The Hacker News has given us a good-to-know update about the vulnerabilities in Microsoft Windows' scripting language AutoHotkey (AHK). Cybersecurity researchers have discovered that AHK scripting language can be used to deliver multiple multiple remote access trojans (RAT) such as Revenge RAT, LimeRAT, AsyncRAT, Houdini, and Vjw0rm on target Windows systems.
In this RAT delivery campaign, the attackers incorporate malicious scripts/executables alongside a legitimate application to disguise their intentions. The AHK interpreter and the AHK script are incorporated into the legitimate application file via the FileInstall command. Regardless of the attack chain, the infection begins with an AHK executable that proceeds to drop and execute different VBScripts that eventually load the RAT on the compromised machine.
Now where is the significance of this to me, you might be asking? Or even, "What the heck does any of this jargon even mean?"
Well, for example, many of us are working from home still with our work PCs but with a personal PC or tablet also hooked into our home network. Let's say that, even if there is no way of installing anything at all on your work PC (because of security settings already in existence), you obviously can still make changes/installations on your personal device(s). If your personal machine is compromised, and a RAT is loaded, then the cyber criminal has possibly just managed to block Microsoft Defender or blocked your future virus updates through tampering with the hosts file.

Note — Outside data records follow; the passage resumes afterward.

-- ==== Sys2Proof/Machine/VecBlock.lean ====
section
/-! DEFINITION. What one element block of a long-vector instruction computes from its source elements (04 R156 to R163, 05 R173 to R176). -/
namespace Sys2Proof.Machine

/-! Descriptors, 03 R85 and R86. -/

abbrev Desc := Word × Word

def dAddr (d : Desc) : Nat := bits d.1.toNat 0 48
def dType (d : Desc) : Nat := bits d.1.toNat 48 5
def dRaw (d : Desc) : Bool := bits d.1.toNat 53 1 == 1
def dPfl (d : Desc) : Bool := bits d.1.toNat 54 1 == 1
def dLen (d : Desc) : Nat := bits d.2.toNat 0 24
def dStart (d : Desc) : Nat := bits d.2.toNat 24 24
def dChl (d : Desc) : Nat := bits d.2.toNat 48 2

/-- A reserved field of a descriptor is set, or its ETYPE or CHL is reserved. -/
def dBad (d : Desc) : Bool := bits d.1.toNat 55 9 != 0 || bits d.2.toNat 50 14 != 0 || !etDefined (dType d) || dChl d == 3

/-- The stream lies in memory (MEM or BOTH), and the stream lies on the ring (RING or BOTH). -/
def dMem (d : Desc) : Bool := dChl d != 1
def dRing (d : Desc) : Bool := dChl d != 0

/-- Byte address of element `k` counted from START. -/
def dElem (d : Desc) (k : Nat) : Nat := dAddr d + (dStart d + k) * etSize (dType d)

/-! Views of an instruction. -/

/-- Descriptor of stream `k`: 0 A, 1 B, 2 C, 3 D. -/
def LvEntry.desc (x : LvEntry) (k : Nat) : Option Desc :=
  match k with
  | 0 => x.a
  | 1 => x.b
  | 2 => x.c
  | _ => x.d

/-- The governing stream, 03 R95. -/
def LvEntry.gov (x : LvEntry) : Desc :=
  match x.a with
  | some d => d
  | none => x.d.getD (0, 0)

/-- START of the governing stream. -/
def LvEntry.start (x : LvEntry) : Nat := dStart x.gov

/-- LENGTH of the governing stream. -/
def LvEntry.len (x : LvEntry) : Nat := dLen x.gov

/-- ETYPE of stream `k`, 0 for an absent one. -/
def LvEntry.typ (x : LvEntry) (k : Nat) : Nat := ((x.desc k).map dType).getD 0

/-- The operations as a chain: an OP form is a chain of one step, a MOVE form of none. -/
def LvEntry.steps (x : LvEntry) : List ChainStep :=
  match x.form with
  | .op o =>
    [{ op := o, rtype := x.typ 3, sely := if x.scalar.isSome then 3 else if x.b.isSome then 1 else 0,
       selz := if x.c.isSome then 2 else 0, scalar := x.scalar.getD 0 }]
  | .chain l => l
  | .copy => []
  | .fill => []

/-- Type of X at step `j`: of A, or the result of the step before. -/
def LvEntry.xtype (x : LvEntry) (j : Nat) : Nat := if j = 0 then x.typ 0 else ((x.steps[j - 1]?).map (·.rtype)).getD 0

/-- The pairing form of a step on type `t`. -/
def stepPairing (c : ChainStep) (t : Nat) : Bool := isPairing c.op.pipe c.op.opc t c.rtype

/-- The last step with the type of its X. -/
def LvEntry.last (x : LvEntry) : Option (ChainStep × Nat) :=
  x.steps.getLast?.map fun c => (c, x.xtype (x.steps.length - 1))

/-- The role of stream `k` at the last step (1 or 2), or 0 where an earlier step also selects it or the last does not, 05 R174. -/
def LvEntry.role (x : LvEntry) (k : Nat) : Nat :=
  if x.steps.dropLast.any fun c => c.sely == k || c.selz == k then 0
  else
    match x.last with
    | some (c, _) => if c.sely = k then 1 else if c.selz = k then 2 else 0
    | none => 0

/-- Elements of stream `k` for `n` governing steps, 03 R95. -/
def LvEntry.need (x : LvEntry) (k n : Nat) : Nat :=
  match x.last with
  | none => n
  | some (c, t) =>
    let f (st : Nat) := streamCount c.op.pipe c.op.opc c.op.md t (stepPairing c t) st n
    if k = 0 then n else if k = 3 then f 3 else if x.role k = 0 then n else f (x.role k)

/-- The ratio of stream `k` is 1. -/
def LvEntry.unit (x : LvEntry) (k : Nat) : Bool := x.need k (2 ^ 24) == 2 ^ 24

/-- Index, counted from START, of the element of stream `k` that governing step `n` (counted from START) uses. -/
def LvEntry.index (x : LvEntry) (k n : Nat) : Nat :=
  match x.last with
  | some (c, t) =>
    if x.role k = 2 then
      if isDot c.op.pipe c.op.opc then n / opGroup c.op.pipe c.op.opc c.op.md t false
      else if isBfly c.op.pipe c.op.opc then n / 2 ^ (c.op.md % 32)
      else n
    else n
  | none => n

/-- Stream `k` is checked as D15, 04 R151. -/
def LvEntry.decCheck (x : LvEntry) (k : Nat) : Bool :=
  x.typ k == 11 && (x.steps.zipIdx.any fun p =>
    checksDec p.1.op.pipe p.1.op.opc 11 && ((k == 0 && p.2 == 0) || (k != 0 && (p.1.sely == k || p.1.selz == k))))

/-! Results of a block. -/

/-- One destination element: position counted from START of D, value, and the governing element it belongs to. -/
structure LvOut where
  dpos : Nat
  val : Nat
  elem : Nat
  deriving DecidableEq, Repr

/-- Flags that one operation raised: governing element, destination position, step, flags. -/
structure LvFlag where
  elem : Nat
  dpos : Nat
  step : Nat
  flags : Nat
  deriving DecidableEq, Repr

/-- What a stage of the computation gives: outputs, flags, and the carry at the end of the block. -/
structure LvStage where
  outs : List LvOut
  flags : List LvFlag
  carry : List Nat
  deriving DecidableEq, Repr

/-- A flag event, if there is one. -/
def flagAt (elem dpos step fl : Nat) : List LvFlag := if fl = 0 then [] else [⟨elem, dpos, step, fl⟩]

/-- Where a segmented operation stands: its segment length (none for WHOLE), START and LENGTH. -/
structure Seg where
  len : Option Nat
  start : Nat
  stop : Nat

/-- First element of the segment of element `i`. -/
def Seg.base (g : Seg) (i : Nat) : Nat := match g.len with | some l => i / l * l | none => g.start

/-- Element `i` ends its segment. -/
def Seg.ends (g : Seg) (i : Nat) : Bool := i + 1 == g.stop || (match g.len with | some l => (i + 1) % l == 0 | none => false)

/-- Position of the segment of element `i` in D. -/
def Seg.pos (g : Seg) (i : Nat) : Nat := match g.len with | some l => i / l - g.start / l | none => 0

/-- Combine neighbouring lanes; one without elements passes its partner through, 04 R159. -/
def pairUp (f : Nat → Nat → FRes) : List (Option Nat) → List (Option Nat) × Nat
  | some a :: some b :: r => let q := pairUp f r; let z := f a b; (some z.1 :: q.1, z.2 ||| q.2)
  | some a :: none :: r => let q := pairUp f r; (some a :: q.1, q.2)
  | none :: b :: r => let q := pairUp f r; (b :: q.1, q.2)
  | l => (l, 0)

/-- The pairwise tree over at most 64 lanes. -/
def laneTree (f : Nat → Nat → FRes) (l : List (Option Nat)) : FRes :=
  let r := (List.range 6).foldl (fun (p : List (Option Nat) × Nat) _ =>
    if p.1.length ≤ 1 then p else let q := pairUp f p.1; (q.1, q.2 ||| p.2)) (l, 0)
  (((r.1.head?).getD none).getD 0, r.2)

/-- A lane as carried: 0 without an element, else its value plus 1. -/
def laneOf (n : Nat) : Option Nat := if n = 0 then none else some (n - 1)

/-- Sums that are exact before their final wrap, clamp or test: integers, Q32.32 and D15, 04 R159. -/
def exactSum (t : Nat) : Bool := etInt t || etQ t || etD15 t

/-- The number of an element of an exact type. -/
def exactVal (t x : Nat) : Int := if etD15 t then d15Val x else intOf (etSigned t) (etBits t) x

/-- An exact sum as carried, in 128 bits. -/
def exactCarry (x : Int) : List Nat := [ofSigned 128 x]

/-- The exact sum carried. -/
def exactOf (l : List Nat) : Int := match l with | x :: _ => toSigned 128 x | [] => 0

/-- A NaN of an element delivered as an operation delivers it: quietened, and NV when it signals, 04 R145. -/
def quieten (t x : Nat) : FRes :=
  if etC t then
    let re := (f32.firstNaN [cRe x]).getD (cRe x, 0)
    let im := (f32.firstNaN [cIm x]).getD (cIm x, 0)
    (re.1 + im.1 * 2 ^ 32, re.2 ||| im.2)
  else if t = 8 then (f16.firstNaN [x]).getD (x, 0)
  else if t = 9 then (f32.firstNaN [x]).getD (x, 0)
  else if t = 10 then (f64.firstNaN [x]).getD (x, 0)
  else (x, 0)

/-- One step of a reduction, 04 R158 and R159: `o` is 0 VRSUM, 1 VRMIN, 2 VRMAX. A D15 result of zero magnitude carries 0xC (R153). -/
def redStep (o md vrm t step : Nat) (g : Seg) (z : LvStage) (i x : Nat) : LvStage :=
  if o = 0 ∧ exactSum t then
    let sum := exactOf z.carry + exactVal t x
    if g.ends i then
      let r := if etD15 t then d15Res sum else intRes (etSigned t) (etBits t) (bits md 5 1 == 1) sum
      ⟨z.outs ++ [⟨g.pos i, r.1, i⟩], z.flags ++ flagAt i (g.pos i) step r.2, []⟩
    else { z with carry := exactCarry sum }
  else
    let w := 64 / etSize t
    let w := match g.len with | some l => min w l | none => w
    let f (a b : Nat) : FRes := pipeElem 0 (if o = 0 then 0 else o + 3) 0 vrm t t a b 0
    let lanes := if z.carry = [] then List.replicate w 0 else z.carry
    let k := (i - g.base i) % w
    let r := match laneOf (lanes.getD k 0) with
      | none => (x, 0)
      | some a => f a x
    let lanes := lanes.set k (r.1 + 1)
    if g.ends i then
      let q := laneTree f (lanes.map laneOf)
      let v := quieten t q.1
      ⟨z.outs ++ [⟨g.pos i, if etD15 t then d15Of (d15Val v.1) else v.1, i⟩], z.flags ++ flagAt i (g.pos i) step (r.2 ||| q.2 ||| v.2), []⟩
    else { z with flags := z.flags ++ flagAt i (g.pos i) step r.2, carry := lanes }

/-- One step of VSCAN, 04 R160. -/
def scanStep (md vrm t step : Nat) (g : Seg) (z : LvStage) (i x : Nat) : LvStage :=
  let excl := bits md 5 1 == 1
  if exactSum t then
    let sum := exactOf z.carry + exactVal t x
    let v := if excl then exactOf z.carry else sum
    let r : FRes := if etD15 t then d15Res v else (ofSigned (etBits t) v, 0)
    ⟨z.outs ++ [⟨i - g.start, r.1, i⟩], z.flags ++ flagAt i (i - g.start) step r.2, if g.ends i then [] else exactCarry sum⟩
  else
    let r : FRes := match z.carry with
      | [] => if excl && g.ends i then (x, 0) else quieten t x
      | a :: _ => if excl && g.ends i then (a, 0) else pipeElem 0 0 0 vrm t t a x 0
    let v := if excl then (match z.carry with | [] => 0 | a :: _ => a) else r.1
    ⟨z.outs ++ [⟨i - g.start, v, i⟩], z.flags ++ flagAt i (i - g.start) step r.2, if g.ends i then [] else [r.1]⟩

/-- One VDOT group, 04 R157: sources, the accumulator element, types of A, B and D. -/
def dotGroup (md vrm ta tb td : Nat) (as bs : List Nat) (c : Nat) : FRes :=
  if ta = 8 then
    let ps := (as.zip bs).map fun p => prodTerm (f16.decode p.1) (f16.decode p.2)
    let nan := match f16.firstNaN as with
      | some r => some (f16.toFmt f32 0 r.1 |>.1)
      | none => match f16.firstNaN bs with
        | some r => some (f16.toFmt f32 0 r.1 |>.1)
        | none => (f32.firstNaN [c]).map (·.1)
    let nv := (as ++ bs).any (fun x => f16.isSNaN x) || f32.isSNaN c || ps.any (fun p => p == Term.bad && nan.isNone)
    match nan with
    | some v => (v, if nv then flNV else 0)
    | none =>
      f32.roundTerm (effRm 0 vrm) (ps.foldl (fun z p => addTerm (effRm 0 vrm) z p) (valTerm (f32.decode c)))
  else
    let v (t x : Nat) : Int := intOf (etSInt t) (etBits t) x
    intRes (etSInt td) (etBits td) (bits md 3 1 == 1)
      (v td c + ((as.zip bs).map fun p => v ta p.1 * v tb p.2).sum)

/-- Position in D of the results that governing step `n` (counted from START) of the last operation belongs to, 04 R157, R158 and R161. -/
def LvEntry.dposOf (x : LvEntry) (n : Nat) : Nat :=
  match x.last with
  | none => n
  | some (c, t) =>
    let p := c.op.pipe
    let o := c.op.opc
    let ch := 2 ^ (c.op.md % 32)
    if isRed p o then (if segWhole c.op.md then 0 else (x.start + n) / ch - x.start / ch)
    else if isDot p o then n / opGroup p o c.op.md t false
    else if stepPairing c t then n
    else if isZip p o || isBfly p o then 2 * ch * (n / ch) + n % ch
    else if isUnzip p o then ch * (n / (2 * ch)) + n % ch
    else n

/-- The last stage of a block over the values X of its governing elements: `y` and `w` give operands B and C of a step counted from START. -/
def lastStage (x : LvEntry) (c : ChainStep) (t step : Nat) (xs : List (Nat × Nat)) (y w : Nat → Nat) (carry : List Nat) : LvStage :=
  let p := c.op.pipe
  let o := c.op.opc
  let md := c.op.md
  let vrm := x.vfcsr % 8
  let k (i : Nat) := i - x.start
  let ch := 2 ^ (md % 32)
  let sg : Seg := ⟨if segWhole md then none else some (2 ^ (md % 32)), x.start, x.len⟩
  let z0 : LvStage := ⟨[], [], carry⟩
  let each (f : Nat → Nat → List LvOut × List LvFlag) : LvStage :=
    xs.foldl (fun z q => let r := f q.1 q.2; ⟨z.outs ++ r.1, z.flags ++ r.2, z.carry⟩) z0
  if isRed p o then xs.foldl (fun z q => redStep o md vrm t step sg z q.1 q.2) z0
  else if isScan p o then xs.foldl (fun z q => scanStep md vrm t step sg z q.1 q.2) z0
  else if isDot p o then
    let g := opGroup p o md t false
    each fun i _ =>
      if (k i + 1) % g = 0 then
        let is := (List.range g).map fun j => i + j + 1 - g
        let r := dotGroup md vrm t (if c.sely = 3 then t else x.typ c.sely) c.rtype
          (is.map fun j => ((xs.find? fun q => q.1 == j).map (·.2)).getD 0) (is.map fun j => y (k j))
          (if c.selz = 0 then 0 else w (k i))
        ([⟨k i / g, r.1, i + 1 - g⟩], flagAt (i + 1 - g) (k i / g) step r.2)
      else ([], [])
  else if stepPairing c t then
    each fun i v =>
      (if isZip p o then [⟨k i, v % 2 ^ 32 + (y (k i) % 2 ^ 32) * 2 ^ 32, i⟩]
       else [⟨k i, if bits md 5 1 = 1 then cIm v else cRe v, i⟩], [])
  else if isZip p o then
    each fun i v => ([⟨2 * ch * (k i / ch) + k i % ch, v, i⟩, ⟨2 * ch * (k i / ch) + ch + k i % ch, y (k i), i⟩], [])
  else if isUnzip p o then
    each fun i v =>
      (if k i / ch % 2 = bits md 5 1 then [⟨ch * (k i / (2 * ch)) + k i % ch, v, i⟩] else [], [])
  else if isBfly p o then
    each fun i v =>
      let r := cBfly vrm (bits md 5 1 == 1) v (y (k i)) (w (k i))
      let d := 2 * ch * (k i / ch) + k i % ch
      ([⟨d, r.1, i⟩, ⟨d + ch, r.2.1, i⟩], flagAt i d step r.2.2)
  else
    each fun i v =>
      let r := pipeElem p o md vrm t c.rtype v (y (k i)) (w (k i))
      ([⟨k i, r.1, i⟩], flagAt i (k i) step r.2)

/-- Value of operand `sel` of a step for element `k` from START: `src st n` gives element `n` of stream `st`. -/
def LvEntry.operand (x : LvEntry) (src : Nat → Nat → Nat) (c : ChainStep) (sel k : Nat) : Nat :=
  if sel = 3 then c.scalar else if sel = 0 then 0 else src sel (x.index sel k)

/-- The whole block over governing elements `is`, 05 R173: each step takes the result of the one before. -/
def LvEntry.compute (x : LvEntry) (src : Nat → Nat → Nat) (is : List Nat) (carry : List Nat) : LvStage :=
  let k (i : Nat) := i - x.start
  let xs0 : List (Nat × Nat) := is.map fun i =>
    (i, match x.form with | .fill => x.scalar.getD 0 | _ => src 0 (k i))
  match x.last with
  | none => ⟨xs0.map fun q => ⟨k q.1, q.2, q.1⟩, [], []⟩
  | some (c, t) =>
    let mid := (x.steps.dropLast.zipIdx).foldl (fun (z : List (Nat × Nat) × List LvFlag) cj =>
      let rs := z.1.map fun q =>
        (q.1, pipeElem cj.1.op.pipe cj.1.op.opc cj.1.op.md (x.vfcsr % 8) (x.xtype cj.2) cj.1.rtype q.2
          (x.operand src cj.1 cj.1.sely (k q.1)) (x.operand src cj.1 cj.1.selz (k q.1)))
      (rs.map fun q => (q.1, q.2.1), z.2 ++ rs.flatMap fun q => flagAt q.1 (k q.1) cj.2 q.2.2)) (xs0, [])
    let z := lastStage x c t (x.steps.length - 1) mid.1 (fun n => x.operand src c c.sely n) (fun n => x.operand src c c.selz n) carry
    { z with flags := mid.2 ++ z.flags }

/-! Types and shapes at issue, 03 R94 and 05 R174. -/

/-- Whether a step accepts the type of X and its operands, and gives its result type. -/
def LvEntry.stepOk (x : LvEntry) (c : ChainStep) (t : Nat) : Bool :=
  let p := c.op.pipe
  let o := c.op.opc
  let tt (sel : Nat) := if sel = 3 then t else x.typ sel
  let n := opArity p o
  opListed p o && typesOk p o t (tt c.sely) (tt c.selz) c.rtype (c.selz != 0) &&
    modOk p o t c.rtype c.op.md (stepPairing c t) && (n ≥ 2) == (c.sely != 0) &&
    (if isDot p o then c.sely != 3 else (n ≥ 3) == (c.selz != 0))

/-- The group size of the instruction, 04 R134. -/
def LvEntry.group (x : LvEntry) : Nat :=
  match x.last with
  | some (c, t) => opGroup c.op.pipe c.op.opc c.op.md t (stepPairing c t)
  | none => 1

end Sys2Proof.Machine
end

With security controls bypassed, your computer can be an open door to the hacker: an opening to the data on your own personal device and any connected cloud folders, as well as to your home network and any other attached devices.
"Watch, listen, learn." We can try to keep more ahead of the attackers if we keep informed of the threats and always remember that there is no such thing as "too small" to be a victim or someone being "unimportant" to any cyber attacker.